Methods: This retrospective, single-center, cohort study included patients who received vancomycin for at least 72 hours for MRSA bacteremia from January 2014 to June 2019. The cutoff of 20 mg/kg of vancomycin was used to identify patients who received a loading dose. The primary objective was to compare composite clinical failure. This endpoint included day seven microbiological failure, switching of vancomycin to another anti-MRSA antibiotic prior to blood culture clearance, and in-hospital mortality prior to blood culture clearance. Statistical analysis was performed using the chi-square test for categorical data and the Wilcoxon signed rank test for continuous data.

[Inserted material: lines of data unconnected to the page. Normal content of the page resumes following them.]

-- ==== Sys2Proof/Machine/MgmtRows.lean ====
section
/-! DEFINITION. The commands of the management port: Stanan requests, the port's own events, the writes of single objects that have a
row of their own, and the handover of the Slate controllers (R474 to R498, R524 to R540). -/
namespace Sys2Proof.Machine

/-! ### Stanan requests (R478 to R491) -/

/-- OPEN (R480). -/
def execOpenSession (frame : Frame) (vmin vmax flags : BitVec 8) (resume : BitVec 32) (s : State) : Host.Outcome State Fault Refusal :=
  stanReq frame (.open_ vmin.toNat vmax.toNat flags.toNat resume.toNat) s

/-- CLOSE (R482). -/
def execCloseSession (frame : Frame) (s : State) : Host.Outcome State Fault Refusal := stanReq frame .close s

/-- KEEPALIVE (R482). -/
def execKeepalive (frame : Frame) (s : State) : Host.Outcome State Fault Refusal := stanReq frame .keepalive s

/-- READ (R484). -/
def execReadObject (frame : Frame) (index : BitVec 16) (sub : BitVec 8) (all : Bool) (s : State) :
    Host.Outcome State Fault Refusal :=
  stanReq frame (.read index.toNat sub.toNat all) s

/-- WRITE (R484, R485). -/
def execWriteObject (frame : Frame) (index : BitVec 16) (sub : BitVec 8) (all : Bool) (bytes : List Byte) (s : State) :
    Host.Outcome State Fault Refusal :=
  stanReq frame (.write index.toNat sub.toNat all bytes) s

/-- SEG_READ_INIT (R488, R489). -/
def execSegReadInit (frame : Frame) (index : BitVec 16) (sub : BitVec 8) (all : Bool) (s : State) :
    Host.Outcome State Fault Refusal :=
  stanReq frame (.segReadInit index.toNat sub.toNat all) s

/-- SEG_READ_DATA (R488, R489). -/
def execSegReadData (frame : Frame) (seg : BitVec 16) (s : State) : Host.Outcome State Fault Refusal :=
  stanReq frame (.segReadData seg.toNat) s

/-- SEG_WRITE_INIT (R488, R489). -/
def execSegWriteInit (frame : Frame) (index : BitVec 16) (sub : BitVec 8) (all : Bool) (total : BitVec 32) (s : State) :
    Host.Outcome State Fault Refusal :=
  stanReq frame (.segWriteInit index.toNat sub.toNat all total.toNat) s

/-- SEG_WRITE_DATA (R488, R489). -/
def execSegWriteData (frame : Frame) (seg : BitVec 16) (bytes : List Byte) (s : State) : Host.Outcome State Fault Refusal :=
  stanReq frame (.segWriteData seg.toNat bytes) s

/-- SEG_ABORT (R489). -/
def execSegAbort (frame : Frame) (s : State) : Host.Outcome State Fault Refusal := stanReq frame .segAbort s

/-- EVENT_ACK (R491). -/
def execEventAck (frame : Frame) (seq : BitVec 32) (s : State) : Host.Outcome State Fault Refusal :=
  stanReq frame (.eventAck seq.toNat) s

/-- DISCOVER: on the broadcast address an ANNOUNCE will answer it, and on the station address nothing; a malformed one is answered MALFORMED
(R476, R478, R479). -/
def execDiscover (src dst : BitVec 48) (sound formed : Bool) (s : State) : Host.Outcome State Fault Refusal :=
  if !s.served .m || !(dst.toNat == s.station || dst.toNat == broadcast) then .next s
  else if !sound then .next (s.odInc 0x1131 1)
  else if !formed then .next ((s.odInc 0x1131 2).sendTo .m src.toNat (stMsg s.topVersion 0x8C 0 0 (rsBody s.topVersion 0xC false (0, 0) [])))
  else if dst.toNat == broadcast then .next (s.mgmtSet (fun m => { m with discovers := m.discovers ++ [src.toNat] }))
  else .next s

/-! ### The port's own events -/

/-- ANNOUNCE: the oldest DISCOVER is answered; with none, the interval ends and a module without a session on the management door
announces itself (R476). -/
def execAnnounce (s : State) : Host.Outcome State Fault Refusal :=
  if !s.served .m then .next s
  else match s.mgmt.discovers with
    | d :: rest => .next ((s.mgmtSet (fun m => { m with discovers := rest })).announceTo d)
    | [] => if s.managed then .next s else .next (s.announceTo broadcast)

/-- EVENT_RESEND: an event sent and not acknowledged for 500 ms is sent again, with its flag (R491). -/
def execEventResend (session : BitVec 16) (seq : BitVec 32) (s : State) : Host.Outcome State Fault Refusal :=
  match s.session? session.toNat, s.mgmt.events.find? (fun e => e.seq == seq.toNat) with
  | some x, some e =>
    if x.acked < e.seq && e.seq ≤ x.sent && bit 0 x.flags && s.activeRuns && decide (s.now ≥ e.at_ + 500_000_000) then
      .next (s.sendTo x.door x.src (stMsg x.ver 0x40 x.id 0 (e.body true)))
    else .next s
  | _, _ => .next s

/-- SESSION_TIMEOUT: a session silent for the timeout in force ends (R482). -/
def execSessionTimeout (session : BitVec 16) (s : State) : Host.Outcome State Fault Refusal :=
  match s.session? session.toNat with
  | none => .next s
  | some x => if s.now ≥ x.heard + x.timeout * 1_000_000_000 then .next (s.endSession x.id) else .next s

/-- SEGMENT_IDLE_TIMEOUT: a transfer idle for 5 s ends with nothing applied (R489). -/
def execSegmentIdleTimeout (session : BitVec 16) (s : State) : Host.Outcome State Fault Refusal :=
  match (s.session? session.toNat).bind (·.xfer) with
  | none => .next s
  | some t =>
    if s.now ≥ t.at_ + 5_000_000_000 then .next (s.updSession session.toNat (fun x => { x with xfer := none })) else .next s

/-- SNAPSHOT_LATCH: at t_s the counter sites latch their values for a session's open read of OD 0xA002 (R552). -/
def execSnapshotLatch (session : BitVec 16) (s : State) : Host.Outcome State Fault Refusal :=
  match s.session? session.toNat with
  | none => .next s
  | some x => match x.xfer with
    | none => .next s
    | some t => if t.write || t.index ≠ 0xA002 || t.latched then .next s else .next (s.latched x t)

/-- BEACON: the module returns to its transmit opportunity, and changed PLCA settings take effect (R475). -/
def execBeacon (s : State) : Host.Outcome State Fault Refusal :=
  if s.activeRuns then .next (s.plcaTake.mgmtSet (fun m => { m with plcaSeen := true })) else .next s

/-- BEACON_TIMEOUT: no beacon for 4 ms: CSMA/CD (R475). -/
def execBeaconTimeout (s : State) : Host.Outcome State Fault Refusal := .next (s.mgmtSet (fun m => { m with plcaSeen := false }))

/-! ### The mailbox's indices (R496) -/

/-- A write of REQ.TAIL: a count that keeps at most 4 requests and does not move back, or a refused write. -/
def State.reqTail (s : State) (t : Nat) : State :=
  let b := s.mgmt.mbx
  let k := (t + 65536 - b.reqHead) % 65536
  if k ≤ 4 && k ≥ (b.reqTail + 65536 - b.reqHead) % 65536 then s.mgmtSet (fun m => { m with mbx := { b with reqTail := t } })
  else s.odInc 0x1131 4

/-- Held messages go into slots that are free. -/
def State.mbxFlush (s : State) : State :=
  let held := s.mgmt.mbx.held
  held.foldl State.mbxPut (s.mgmtSet (fun m => { m with mbx := { m.mbx with held := [] } }))

/-- A write of RSP.HEAD: not beyond RSP.TAIL, or a refused write. -/
def State.rspHead (s : State) (h : Nat) : State :=
  let b := s.mgmt.mbx
  if (h + 65536 - b.rspHead) % 65536 ≤ (b.rspTail + 65536 - b.rspHead) % 65536 then
    (s.mgmtSet (fun m => { m with mbx := { b with rspHead := h } })).mbxFlush
  else s.odInc 0x1131 4

/-- REQ_TAIL_WRITE. -/
def execReqTailWrite (value : BitVec 16) (s : State) : Host.Outcome State Fault Refusal := .next (s.reqTail value.toNat)

/-- RSP_HEAD_WRITE. -/
def execRspHeadWrite (value : BitVec 16) (s : State) : Host.Outcome State Fault Refusal := .next (s.rspHead value.toNat)

/-! ### Writes of single objects -/

/-- MARCH_REQUEST: OD 0x8801 or 0x8802 (R169). -/
def execMarchRequest (frame : Frame) (core : Fin 288) (value : BitVec 16) (s : State) : Host.Outcome State Fault Refusal :=
  stanWrite frame (marchReqObj core.val) (core.val % 144 + 1) (leBytes 2 value.toNat) s

/-- SPARE_PAIR_ASSIGN: OD 0x8010 names a channel (R180). -/
def execSparePairAssign (frame : Frame) (stack : Fin 16) (channel : Fin 32) (s : State) : Host.Outcome State Fault Refusal :=
  stanWrite frame 0x8010 (stack.val + 1) (leBytes 1 channel.val) s

/-- SPARE_PAIR_CANCEL: 0xFF (R180). -/
def execSparePairCancel (frame : Frame) (stack : Fin 16) (s : State) : Host.Outcome State Fault Refusal :=
  stanWrite frame 0x8010 (stack.val + 1) [0xFF] s

/-- SEPIA_BYPASS: OD 0x8002 (R196). -/
def execSepiaBypass (frame : Frame) (stack : Fin 16) (value : Bool) (s : State) : Host.Outcome State Fault Refusal :=
  stanWrite frame 0x8002 (stack.val + 1) (leBytes 1 (b2n value)) s

/-- LINK_ENABLE: OD 0x4001 true (R245). -/
def execLinkEnable (frame : Frame) (link : Fin 12) (s : State) : Host.Outcome State Fault Refusal :=
  stanWrite frame 0x4001 (link.val + 1) [1] s

/-- LINK_DISABLE: OD 0x4001 false (R255). -/
def execLinkDisable (frame : Frame) (link : Fin 12) (s : State) : Host.Outcome State Fault Refusal :=
  stanWrite frame 0x4001 (link.val + 1) [0] s

/-- LOOPBACK_REQUEST: OD 0x4030 (R256). -/
def execLoopbackRequest (frame : Frame) (link : Fin 12) (value : BitVec 32) (s : State) : Host.Outcome State Fault Refusal :=
  stanWrite frame 0x4030 (link.val + 1) (leBytes 4 value.toNat) s

/-- COORDINATE_WRITE: OD 0x4400 (R260). -/
def execCoordinateWrite (frame : Frame) (value : BitVec 32) (s : State) : Host.Outcome State Fault Refusal :=
  stanWrite frame 0x4400 0 (leBytes 4 value.toNat) s

/-- ROUTING_TABLE_WRITE: OD 0x4410 or 0x4411 (R266). -/
def execRoutingTableWrite (frame : Frame) (table : Bool) (bytes : List Byte) (s : State) : Host.Outcome State Fault Refusal :=
  stanWrite frame (0x4410 + b2n table) 0 bytes s

/-- SWAP_REQUEST: OD 0x4412 (R272, R273). -/
def execSwapRequest (frame : Frame) (value : Word) (s : State) : Host.Outcome State Fault Refusal :=
  stanWrite frame 0x4412 0 (leBytes 8 value.toNat) s

/-- GROUP_DESCRIPTOR_WRITE: an element of OD 0x5100 to 0x511F (R290, R305). -/
def execGroupDescriptorWrite (frame : Frame) (group : Fin 4096) (bytes : List Byte) (s : State) :
    Host.Outcome State Fault Refusal :=
  stanWrite frame (gIdx 0x5100 group.val) (gSub group.val) bytes s

/-- PARTITION_CREATE: OD 0x6001 with 1 (R344, R345). -/
def execPartitionCreate (frame : Frame) (part : Fin 16) (s : State) : Host.Outcome State Fault Refusal :=
  stanWrite frame 0x6001 (part.val + 1) [1] s

/-- PARTITION_TEARDOWN: OD 0x6001 with 2 (R344, R365). -/
def execPartitionTeardown (frame : Frame) (part : Fin 16) (s : State) : Host.Outcome State Fault Refusal :=
  stanWrite frame 0x6001 (part.val + 1) [2] s

/-- PEER_ADMISSION_WRITE: OD 0x6010 (R348, R349). -/
def execPeerAdmissionWrite (frame : Frame) (part : Fin 16) (value : BitVec 32) (s : State) : Host.Outcome State Fault Refusal :=
  stanWrite frame 0x6010 (part.val + 1) (leBytes 4 value.toNat) s

/-- FABRIC_WINDOW_WRITE: OD 0x6100 + p (R350). -/
def execFabricWindowWrite (frame : Frame) (part : Fin 16) (win : Fin 64) (data : List Byte) (s : State) :
    Host.Outcome State Fault Refusal :=
  stanWrite frame (0x6100 + part.val) (win.val + 1) data s

/-- CREATE_JOB_SECRET: OD 0x6410 (R358). -/
def execCreateJobSecret (frame : Frame) (sel : BitVec 8) (s : State) : Host.Outcome State Fault Refusal :=
  stanWrite frame 0x6410 0 (leBytes 1 sel.toNat) s

/-- MAKE_OFFER: OD 0x6411 (R358). -/
def execMakeOffer (frame : Frame) (sel : BitVec 8) (s : State) : Host.Outcome State Fault Refusal :=
  stanWrite frame 0x6411 0 (leBytes 1 sel.toNat) s

/-- GRANT_REQUEST: OD 0x6413 (R358). -/
def execGrantRequest (frame : Frame) (data : List Byte) (s : State) : Host.Outcome State Fault Refusal :=
  stanWrite frame 0x6413 0 data s

/-- INSTALL_GRANT: OD 0x6415 (R358). -/
def execInstallGrant (frame : Frame) (data : List Byte) (s : State) : Host.Outcome State Fault Refusal :=
  stanWrite frame 0x6415 0 data s

/-- DESTROY_JOB_SECRET: OD 0x6417 (R358). -/
def execDestroyJobSecret (frame : Frame) (sel : BitVec 8) (s : State) : Host.Outcome State Fault Refusal :=
  stanWrite frame 0x6417 0 (leBytes 1 sel.toNat) s

/-- UNSEAL_REQUEST: OD 0x6420 (R363). -/
def execUnsealRequest (frame : Frame) (data : List Byte) (s : State) : Host.Outcome State Fault Refusal :=
  stanWrite frame 0x6420 0 data s

/-- A reset request of a scope: OD 0x7001 (R378). -/
def resetWrite (frame : Frame) (scope : Nat) (target : BitVec 28) (s : State) : Host.Outcome State Fault Refusal :=
  stanWrite frame 0x7001 0 (leBytes 4 (scope * 2 ^ 28 + target.toNat)) s

/-- RESET_CORE: scope 1. -/
def execResetCore (frame : Frame) (target : BitVec 28) (s : State) : Host.Outcome State Fault Refusal := resetWrite frame 1 target s
/-- RESET_CLUSTER: scope 2. -/
def execResetCluster (frame : Frame) (target : BitVec 28) (s : State) : Host.Outcome State Fault Refusal := resetWrite frame 2 target s
/-- RESET_COMPUTE_PART: scope 3. -/
def execResetComputePart (frame : Frame) (target : BitVec 28) (s : State) : Host.Outcome State Fault Refusal :=
  resetWrite frame 3 target s
/-- RESET_WHOLE_MODULE: scope 4. -/
def execResetWholeModule (frame : Frame) (target : BitVec 28) (s : State) : Host.Outcome State Fault Refusal :=
  resetWrite frame 4 target s
/-- LEGACY_CORE: scope 5 (R389). -/
def execLegacyCore (frame : Frame) (target : BitVec 28) (s : State) : Host.Outcome State Fault Refusal := resetWrite frame 5 target s
/-- LEGACY_CLUSTER: scope 6. -/
def execLegacyCluster (frame : Frame) (target : BitVec 28) (s : State) : Host.Outcome State Fault Refusal :=
  resetWrite frame 6 target s
/-- LEGACY_PARTITION: scope 7. -/
def execLegacyPartition (frame : Frame) (target : BitVec 28) (s : State) : Host.Outcome State Fault Refusal :=
  resetWrite frame 7 target s
/-- LEGACY_WHOLE_MODULE: scope 8. -/
def execLegacyWholeModule (frame : Frame) (target : BitVec 28) (s : State) : Host.Outcome State Fault Refusal :=
  resetWrite frame 8 target s

/-- REMOVE: OD 0x2010 with 1 (R408). -/
def execRemoveCmd (frame : Frame) (s : State) : Host.Outcome State Fault Refusal := stanWrite frame 0x2010 0 [1] s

Results: A total of 359 patients were included in the study, with 239 patients receiving a loading dose. The median initial vancomycin dose administered in the control group was 16.1 mg/kg compared to 26 mg/kg in the loading dose group (p<0.001). Baseline characteristics were similar between groups except a higher median baseline serum creatinine (1.94 mg/dL vs 0.92 mg/dL, p<0.001) and Elixhauser comorbidity score (25 vs 17, p=0.001) in the control group. There was no significant difference in the composite primary outcome (20.8% vs 19.2%, p=0.45) or its individual components. There was also no significant difference in secondary outcomes between the two groups: Day four microbiological failure (26.7% vs 25.9%), in-hospital mortality (12.5% vs 9.2%), and nephrotoxicity (11.1% vs 6.6%).
Conclusions: The utilization of a vancomycin loading dose did not alter clinical outcomes in patients with MRSA bacteremia.